Similarly, after discharge, some patients or attendants are so reckless
that they do not take the follow up advise seriously and end up in much
deeper and avoidable complications. Such contributory negligence also acts
as a good defense to meet an action for malpractice claim.
- Standard Texts on a
subject are acceptable as evidence. Universally accepted practices are
highlighted in authorities, by the well known masters in the field. These
books not only provide facts about the pathology i.e. the nature of the
disease, the prognosis i.e. possible path of recovery, the management i.e.

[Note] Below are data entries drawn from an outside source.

@[simp] theorem Device.updGen_scanner (d : Device) (l : Fin 16) (f : Generator → Generator) :
    (d.updGen l f).scanner = d.scanner := rfl

@[simp] theorem Device.updGen_trans (d : Device) (l : Fin 16) (f : Generator → Generator) :
    (d.updGen l f).trans = d.trans := rfl

@[simp] theorem Device.updGen_keymaps (d : Device) (l : Fin 16) (f : Generator → Generator) :
    (d.updGen l f).keymaps = d.keymaps := rfl

@[simp] theorem Device.updGen_ports (d : Device) (l : Fin 16) (f : Generator → Generator) :
    (d.updGen l f).ports = d.ports := rfl

@[simp] theorem Device.updGen_rules (d : Device) (l : Fin 16) (f : Generator → Generator) :
    (d.updGen l f).rules = d.rules := rfl

@[simp] theorem Device.updGen_pool (d : Device) (l : Fin 16) (f : Generator → Generator) :
    (d.updGen l f).pool = d.pool := rfl

@[simp] theorem Device.updGen_delivery (d : Device) (l : Fin 16) (f : Generator → Generator) :
    (d.updGen l f).delivery = d.delivery := rfl

@[simp] theorem Device.updGen_drawers (d : Device) (l : Fin 16) (f : Generator → Generator) :
    (d.updGen l f).drawers = d.drawers := rfl

@[simp] theorem Device.updGen_tlu (d : Device) (l : Fin 16) (f : Generator → Generator) :
    (d.updGen l f).tlu = { d.tlu with generators := upd d.tlu.generators l f } := rfl

@[simp] theorem Device.updGen_trunk (d : Device) (l : Fin 16) (f : Generator → Generator) :
    (d.updGen l f).trunk = d.trunk := rfl

@[simp] theorem Device.updGen_inReset (d : Device) (l : Fin 16) (f : Generator → Generator) :
    (d.updGen l f).inReset = d.inReset := rfl

@[simp] theorem Device.updGen_usPhase (d : Device) (l : Fin 16) (f : Generator → Generator) :
    (d.updGen l f).usPhase = d.usPhase := rfl

@[simp] theorem Device.updLamp_lanes (d : Device) (l : Fin 16) (f : Lamp → Lamp) :
    (d.updLamp l f).lanes = d.lanes := rfl

@[simp] theorem Device.updLamp_scanner (d : Device) (l : Fin 16) (f : Lamp → Lamp) :
    (d.updLamp l f).scanner = d.scanner := rfl

@[simp] theorem Device.updLamp_trans (d : Device) (l : Fin 16) (f : Lamp → Lamp) :
    (d.updLamp l f).trans = d.trans := rfl

@[simp] theorem Device.updLamp_keymaps (d : Device) (l : Fin 16) (f : Lamp → Lamp) :
    (d.updLamp l f).keymaps = d.keymaps := rfl

@[simp] theorem Device.updLamp_ports (d : Device) (l : Fin 16) (f : Lamp → Lamp) :
    (d.updLamp l f).ports = d.ports := rfl

@[simp] theorem Device.updLamp_rules (d : Device) (l : Fin 16) (f : Lamp → Lamp) :
    (d.updLamp l f).rules = d.rules := rfl

@[simp] theorem Device.updLamp_pool (d : Device) (l : Fin 16) (f : Lamp → Lamp) :
    (d.updLamp l f).pool = d.pool := rfl

@[simp] theorem Device.updLamp_delivery (d : Device) (l : Fin 16) (f : Lamp → Lamp) :
    (d.updLamp l f).delivery = d.delivery := rfl

@[simp] theorem Device.updLamp_drawers (d : Device) (l : Fin 16) (f : Lamp → Lamp) :
    (d.updLamp l f).drawers = d.drawers := rfl

@[simp] theorem Device.updLamp_tlu (d : Device) (l : Fin 16) (f : Lamp → Lamp) :
    (d.updLamp l f).tlu = { d.tlu with lamps := upd d.tlu.lamps l f } := rfl

@[simp] theorem Device.updLamp_trunk (d : Device) (l : Fin 16) (f : Lamp → Lamp) :
    (d.updLamp l f).trunk = d.trunk := rfl

@[simp] theorem Device.updLamp_inReset (d : Device) (l : Fin 16) (f : Lamp → Lamp) :
    (d.updLamp l f).inReset = d.inReset := rfl

@[simp] theorem Device.updLamp_usPhase (d : Device) (l : Fin 16) (f : Lamp → Lamp) :
    (d.updLamp l f).usPhase = d.usPhase := rfl

@[simp] theorem Device.updTrunk_lanes (d : Device) (f : Trunk → Trunk) :
    (d.updTrunk f).lanes = d.lanes := rfl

the variety of treatment options available, the morbidity i.e. extent of
damage involved, the mortality i.e. whether the results are fatal, but also the risks involved, known
complications, contraindications, and a considerable level of logistic
support of trends or projections connected with the previous case
histories. Diagrams, graphs, pictures of the affected parts, radiographs
etc. make things much more comprehensible.
- Matters are sometimes
resolved by requesting or summoning an expert in the given branch of
medicine to explain the entire matrix
of the case in hand. Complete records can also be sent to senior faculties
/ Boards for their opinion.
- Limitation under the
consumer jurisdiction is 2 years from the date of occurrence. However, a
patient can file case when it comes to his knowledge that the complication
was caused by an alleged act of negligence, and the limitation would start
from that point of knowledge no matter the act or omission was more than 2
years old.
- One should not hesitate to seek expert or
second opinion in case of doubt. At times, it becomes a vital piece of
evidence.
- A court never superimposes its legal
findings on the medical man. Medical testimony is a precondition for any
judgment to follow. Unless a doctor speaks against another, or books
explain the negligence, cases are hard to be proved. But the judicial
discretion is paramount.
- Negligence can be
individual where a doctor treated a patient, say one on one.
- Negligence can be
collective, i.e. where a team of persons, say, general physicians,
radiologists, surgeons, anesthetists, nurses, paramedics, pathological
assistants worked together to treat a patient and some delinquency
occurred. In such cases, courts try to pin point liability and
apportionment of consequential damage is also awarded.
- Negligence can be
contributory, i.e. the patient him/her self was to be blamed, wholly or
partly and accordingly the liability can either be extinguished or
mitigated, as the case may be.
- Negligence can be
vicarious and several meaning thereby principals are also liable for the
acts of their agents. Hospitals and Nursing Homes are, thus, parties to
litigation involving their doctors.
- Quantum of compensation is
determined as per settled statutory and judicial principles.
- There is provision for
collective or individual insurance to indemnify claims arising out of
professional negligence. Doctors and hospitals normally get themselves insured with an insurance
company under the policies, like third party losses, and claims are then
settled by the insurance company.
- No-fault liability concept
is yet to be launched and accepted as part of indemnity.